A prime example is cardiovascular disease- heart attacks, heart failure and stroke. Approved protocols mandate that patients with heart disease receive beta blockers, ACE inhibitors or ARBs (angiotensin receptor blockers), statins, and aspirin. Physicians are sometimes penalized for not prescribing them. Yet they have not kept cardiovascular disease from being the main cause of death.
Research has been available for over 40 years, from Pritikin, Ornish, and most recently Esselstyn, that a vegan diet, preferably combined with exercise and stress reduction, will prevent and reverse heart disease. We should move in the direction of spreading this information and implementing it. Otherwise we will continue to implement cardiac catheterizations, bypass surgery and stents, costing $100 billion a year.
8. Eliminate addicting drugs
A prime focus of our practice is helping people get off recreational and street drugs, and also prescribed sedatives and psychiatric and sedative medications. Drugs relieve pain, both physical and emotional, but we have come to depend excessively on drugs, with consequent addictions. The most rapid growth of addicting drugs now involves medically prescribed narcotics, affecting 4 million people. I.D. cards for medical marijuana are easily available, though state and federal departments seem unable to agree on whether they are legal. The DEA closes down marijuana shops, only to have them reopen in other locations.
The current paradigm is that if it is prescribed by a physician, it is okay to take. Narcotics are just as addicting whether prescribed or not, and so is marijuana.
9. Reduce psychiatric drugs
Psychiatric drugs are addicting in their own way. They often cause changes in perception, awareness and reality, with considerable disturbance in the patients status quo when they are stopped. Many physicians support the use of these medications, without acknowledging that there is a trade-off involved, with side effects of lethargy, reduced libido and impotence, weight gain, loss of concentration, loss of pleasure.

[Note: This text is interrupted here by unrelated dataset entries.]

/-- Where the translator places a pixel (41_translator.md sections 3, 4 and 6). With `p2`, `p3`, `p4` the coordinate after
the block swap of step 2, the rotation of step 3 and the flip of step 4, `p4` is inside the panel and `q` is `p4`, or for
the three block patterns what BLOCKREMAP makes of it (whatever its block permutation is, log 10): the same panel of the
chain and the same column of a block. The red offset lies in the red sub-block of the scan group of `q`, the last PCB
bytes of the group's SBS, so the pixel lies on all three wires inside one bit-plane; and offset and bit are those of LINE,
of the block patterns, or of the pattern's own correction of step 9, the upper half of the multiplex-row period being the
first ROWPATTERN rows of every 2 * ROWPATTERN. -/
def Obligations.TranslatorStaysInPlane : Prop :=
  ∀ (s : State) (x y redOff : Int) (bit : Nat), s.Inv → s.life ≠ .uninit → s.translate x y = .place redOff bit →
    let width : Int := s.cfg.width.toNat
    let height : Int := s.cfg.height.toNat
    let panels : Nat := s.cfg.panels.toNat
    let dx : Int := width / (2 * panels)
    let dy : Int := height / 4
    let evenCol : Prop := x / dx % 2 = 0
    let evenRow : Prop := y / dy % 2 = 0
    let p2 : Int × Int :=
      match s.cfg.blockpattern, s.params.dbcaDiag with
      | .abcd, _ => (x, y)
      | .dbca, .main =>
        if evenRow ∧ evenCol then (x + dx, y + dy)
        else if ¬ evenRow ∧ ¬ evenCol then (x - dx, y - dy) else (x, y)
      | .dbca, .anti =>
        if evenRow ∧ ¬ evenCol then (x - dx, y + dy)
        else if ¬ evenRow ∧ evenCol then (x + dx, y - dy) else (x, y)
    let p3 : Int × Int := if s.cfg.rotate then (p2.2, height - 1 - p2.1) else p2
    let p4 : Int × Int := if s.cfg.flip then p3 else (width - 1 - p3.1, p3.2)
    let q : Nat × Nat := s.stepRemap p4.1.toNat p4.2.toNat
    let blocks : Prop := s.cfg.scanpattern = .wzagzig ∨ s.cfg.scanpattern = .vzag ∨ s.cfg.scanpattern = .wzagzig2
    let rp : Nat := 2 ^ s.cfg.muxbits.toNat
    let w8 : Int := width / 8
    let pcb : Int := height / rp * w8
    let last : Int := (q.2 % rp : Nat) * (3 * pcb) + 3 * pcb - 1
    let k : Nat := q.2 / rp
    let back : Int := w8 - 1 - (q.1 / 8 : Nat)
    let b : Nat := q.1 % 8
    let upper : Prop := q.2 % (2 * rp) < rp
    let base : Int := last - 2 * back - 2 * w8 * (k / 2 : Nat)
    (0 ≤ p4.1 ∧ p4.1 < width ∧ 0 ≤ p4.2 ∧ p4.2 < height) ∧
    (¬ blocks → (q.1 : Int) = p4.1 ∧ (q.2 : Int) = p4.2) ∧
    (blocks → (q.1 : Int) < width ∧ (q.2 : Int) < height ∧ (q.1 % 16 : Int) = p4.1 % 16 ∧
      (q.1 : Int) / (width / panels) = p4.1 / (width / panels)) ∧
    (last - pcb < redOff ∧ redOff ≤ last) ∧
    (2 * pcb ≤ redOff ∧ redOff < rp * (3 * pcb) ∧ bit ≤ 7) ∧
    (redOff, bit) =
      (match s.cfg.scanpattern with
       | .line | .wzagzig | .vzag | .wzagzig2 => (last - (k * w8 + back), b)
       | .zigzag => if upper then (base, b) else (base - 1, b)
       | .zagzig => if upper then (base - 1, b) else (base, b)
       | .zaggiz => if upper then (base - 1, 7 - b) else (base, b)
       | .zzagg =>
         if upper then (if b ≤ 3 then (base, b) else (base - 1, b - 4))
         else if b ≤ 3 then (base, b + 4) else (base - 1, b)
       | .zziagg =>
         if upper then (if b ≤ 3 then (base, b + 4) else (base - 1, b))
         else if b ≤ 3 then (base, b) else (base - 1, b - 4))
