/-- Everything a command can do. -/
theorem exec_effect {i : Instr} {s t : State} (h : exec i s = .next t) : Effect s i t := by
  cases i
  case init =>
    simp only [exec, execInit] at h
    cases hl : s.life.isUninit <;> simp only [hl, Bool.not_true, Bool.not_false, if_true, if_false, Bool.false_eq_true] at h
    · injection h with h; subst h; exact .refuse _ _ (by simp)
    · cases hg : geometryOk s.cfg <;> simp only [hg, Bool.not_true, Bool.not_false, if_true, if_false, Bool.false_eq_true] at h
      · injection h with h; subst h; exact .refuse _ _ (by simp)
      · cases hf : s.fitsMemory <;> simp only [hf, Bool.not_true, Bool.not_false, if_true, if_false, Bool.false_eq_true] at h
        · injection h with h; subst h; exact .refuse _ _ (by simp)
        · split at h
          · injection h with h; subst h; exact .refuse _ _ (by simp)
          · injection h with h; subst h; exact .init (by cases h : s.life <;> simp_all [Life.isUninit]) hg hf _ ‹_›
  case enable =>
    simp only [exec, execEnable] at h
    cases hl : s.life <;> simp only [hl, Life.isUninit, Life.isArmed, if_true, if_false, Bool.false_eq_true] at h
    · injection h with h; subst h; exact .refuse _ _ (by simp)
    · injection h with h; subst h; exact .enable hl
    · injection h with h; subst h; exact .refuse _ _ (by simp)
  case disable =>
    simp only [exec, execDisable] at h
    cases hl : s.life <;> simp only [hl, Life.isUninit, if_true, if_false, Bool.false_eq_true] at h
    · injection h with h; subst h; exact .refuse _ _ (by simp)
    · injection h with h; subst h; exact .disable (by simp [hl])
    · injection h with h; subst h; exact .disable (by simp [hl])
  case swap =>
    simp only [exec, execSwap] at h
    cases hl : s.life <;> cases hd : s.cfg.dbuf <;> simp only [hl, hd, Life.isUninit, if_true, if_false, Bool.false_eq_true, Bool.not_true, Bool.not_false] at h
    · injection h with h; subst h; exact .refuse _ _ (by simp)
    · injection h with h; subst h; exact .refuse _ _ (by simp)
    · injection h with h; subst h; exact .none _
    · injection h with h; subst h; exact .swapIdle _ hl hd
    · injection h with h; subst h; exact .none _
    · injection h with h; subst h; exact .swapArmed _ _ hl hd
  case clear sel =>
    simp only [exec, execClear] at h
    cases hl : s.life.isUninit <;> simp only [hl, if_true, if_false, Bool.false_eq_true] at h
    · split at h
      · injection h with h; subst h; exact .started _ _ (by intro hu; rw [hu] at hl; cases hl) (.clear sel ‹_›)
      · injection h with h; subst h; exact .none _
    · injection h with h; subst h; exact .refuse _ _ (by simp)
  case copy dir =>
    simp only [exec, execCopy] at h
    cases hl : s.life.isUninit <;> cases hd : s.cfg.dbuf <;> simp only [hl, hd, if_true, if_false, Bool.false_eq_true, Bool.not_true, Bool.not_false] at h
    · injection h with h; subst h; exact .none _
    · split at h
      · injection h with h; subst h; exact .started _ _ (by intro hu; rw [hu] at hl; cases hl) (.copy dir ‹_›)
      · injection h with h; subst h; exact .none _
    · injection h with h; subst h; exact .refuse _ _ (by simp)
    · injection h with h; subst h; exact .refuse _ _ (by simp)
  case setpixel => exact startPixel_effect h
  case setpixel565 => exact startPixel_effect h
  case getpixel => injection h with h; subst h; exact .resp _ _
  case setwidth v =>
    refine setReg_effect h ?_
    intro c ho hc
    have hu : s.life = .uninit := by revert ho; cases s.life <;> simp [Life.geometryOpen, Life.isUninit]
    simp only [legalIf, decide_eq_true_eq] at hc
    split at hc
    · injection hc with hc; subst hc
      constructor <;> simp_all [Life.isArmed] <;> omega
    · cases hc
  case setheight v =>
    refine setReg_effect h ?_
    intro c ho hc
    have hu : s.life = .uninit := by revert ho; cases s.life <;> simp [Life.geometryOpen, Life.isUninit]
    simp only [legalIf, decide_eq_true_eq] at hc
    split at hc
    · injection hc with hc; subst hc
      constructor <;> simp_all [Life.isArmed] <;> omega
    · cases hc
  case setmuxbits v =>
    refine setReg_effect h ?_
    intro c ho hc
    have hu : s.life = .uninit := by revert ho; cases s.life <;> simp [Life.geometryOpen, Life.isUninit]
    simp only [legalIf, decide_eq_true_eq] at hc
    split at hc
    · injection hc with hc; subst hc
      constructor <;> simp_all [Life.isArmed]
    · cases hc
  case setcolordepth v =>
    simp only [exec, execSetcolordepth] at h
    refine setReg_effect h ?_
    intro c ho hc
    have hu : s.life = .uninit := by revert ho; cases s.life <;> simp [Life.geometryOpen, Life.isUninit]
    injection hc with hc; subst hc
    constructor <;> simp_all [Life.isArmed, clampColordepth] <;> omega
  case setdbuf v =>
    refine setReg_effect h ?_
    intro c ho hc
    have hu : s.life = .uninit := by revert ho; cases s.life <;> simp [Life.geometryOpen, Life.isUninit]
    rw [Option.map_eq_some_iff] at hc
    obtain ⟨b, _, rfl⟩ := hc
    constructor <;> simp_all [Life.isArmed]
  case setpanels v =>
    refine setReg_effect h ?_
    intro c ho hc
    simp only [Life.translatorOpen, Bool.not_eq_true', Life.isArmed] at ho
    simp only [legalIf, decide_eq_true_eq] at hc
    split at hc
    · injection hc with hc; subst hc
      constructor <;> simp_all [Life.isArmed] <;> omega
    · cases hc
  case setrotate v =>
    refine setReg_effect h ?_
    intro c ho hc
    simp only [Life.translatorOpen, Bool.not_eq_true', Life.isArmed] at ho
    rw [Option.map_eq_some_iff] at hc
    obtain ⟨b, _, rfl⟩ := hc
    constructor <;> simp_all [Life.isArmed]
  case setflip v =>
    refine setReg_effect h ?_
    intro c ho hc
    simp only [Life.translatorOpen, Bool.not_eq_true', Life.isArmed] at ho
    rw [Option.map_eq_some_iff] at hc
    obtain ⟨b, _, rfl⟩ := hc
    constructor <;> simp_all [Life.isArmed]
  case setcolororder v =>
    refine setReg_effect h ?_
    intro c ho hc
    simp only [Life.translatorOpen, Bool.not_eq_true', Life.isArmed] at ho
    rw [Option.map_eq_some_iff] at hc
    obtain ⟨b, _, rfl⟩ := hc
    constructor <;> simp_all [Life.isArmed]
  case setscanpattern v =>
    refine setReg_effect h ?_
    intro c ho hc
    simp only [Life.translatorOpen, Bool.not_eq_true', Life.isArmed] at ho
    rw [Option.map_eq_some_iff] at hc
    obtain ⟨b, _, rfl⟩ := hc
    constructor <;> simp_all [Life.isArmed]
  case setblockpattern v =>
    refine setReg_effect h ?_
    intro c ho hc
    simp only [Life.translatorOpen, Bool.not_eq_true', Life.isArmed] at ho
    rw [Option.map_eq_some_iff] at hc
    obtain ⟨b, _, rfl⟩ := hc
    constructor <;> simp_all [Life.isArmed]
  case setcoloroffset v =>
    refine setReg_effect h ?_
    intro c ho hc
    simp only [Life.translatorOpen, Bool.not_eq_true', Life.isArmed] at ho
    simp only [legalIf, decide_eq_true_eq] at hc
    split at hc
    · injection hc with hc; subst hc
      constructor <;> simp_all [Life.isArmed]
    · cases hc
  case setbrightness v =>
    simp only [exec, execSetbrightness] at h
    refine setReg_effect h ?_
    intro c ho hc
    simp only [legalIf, decide_eq_true_eq] at hc
    split at hc
    · injection hc with hc; subst hc
      constructor <;> simp
    · cases hc
  case setfps v => exact setTiming_effect h (fun _ h => h)
  case setbushz v =>
    refine setTiming_effect h ?_
    intro ho _
    simp only [decide_eq_true_eq] at ho
    rw [BitVec.toNat_ofNat]; omega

The majority of patients prescribed psychiatric drugs stop taking them.
The current paradigm is that the fastest and easiest solution is the best. My experience has been that that is not usually correct. Emotional disturbances can be improved through dietary changes, specific nutritional supplementation, improved sleep, detoxification, changing behavior and relationships, and certain cognitive approaches. Drugs do not solve life problems. They cover them.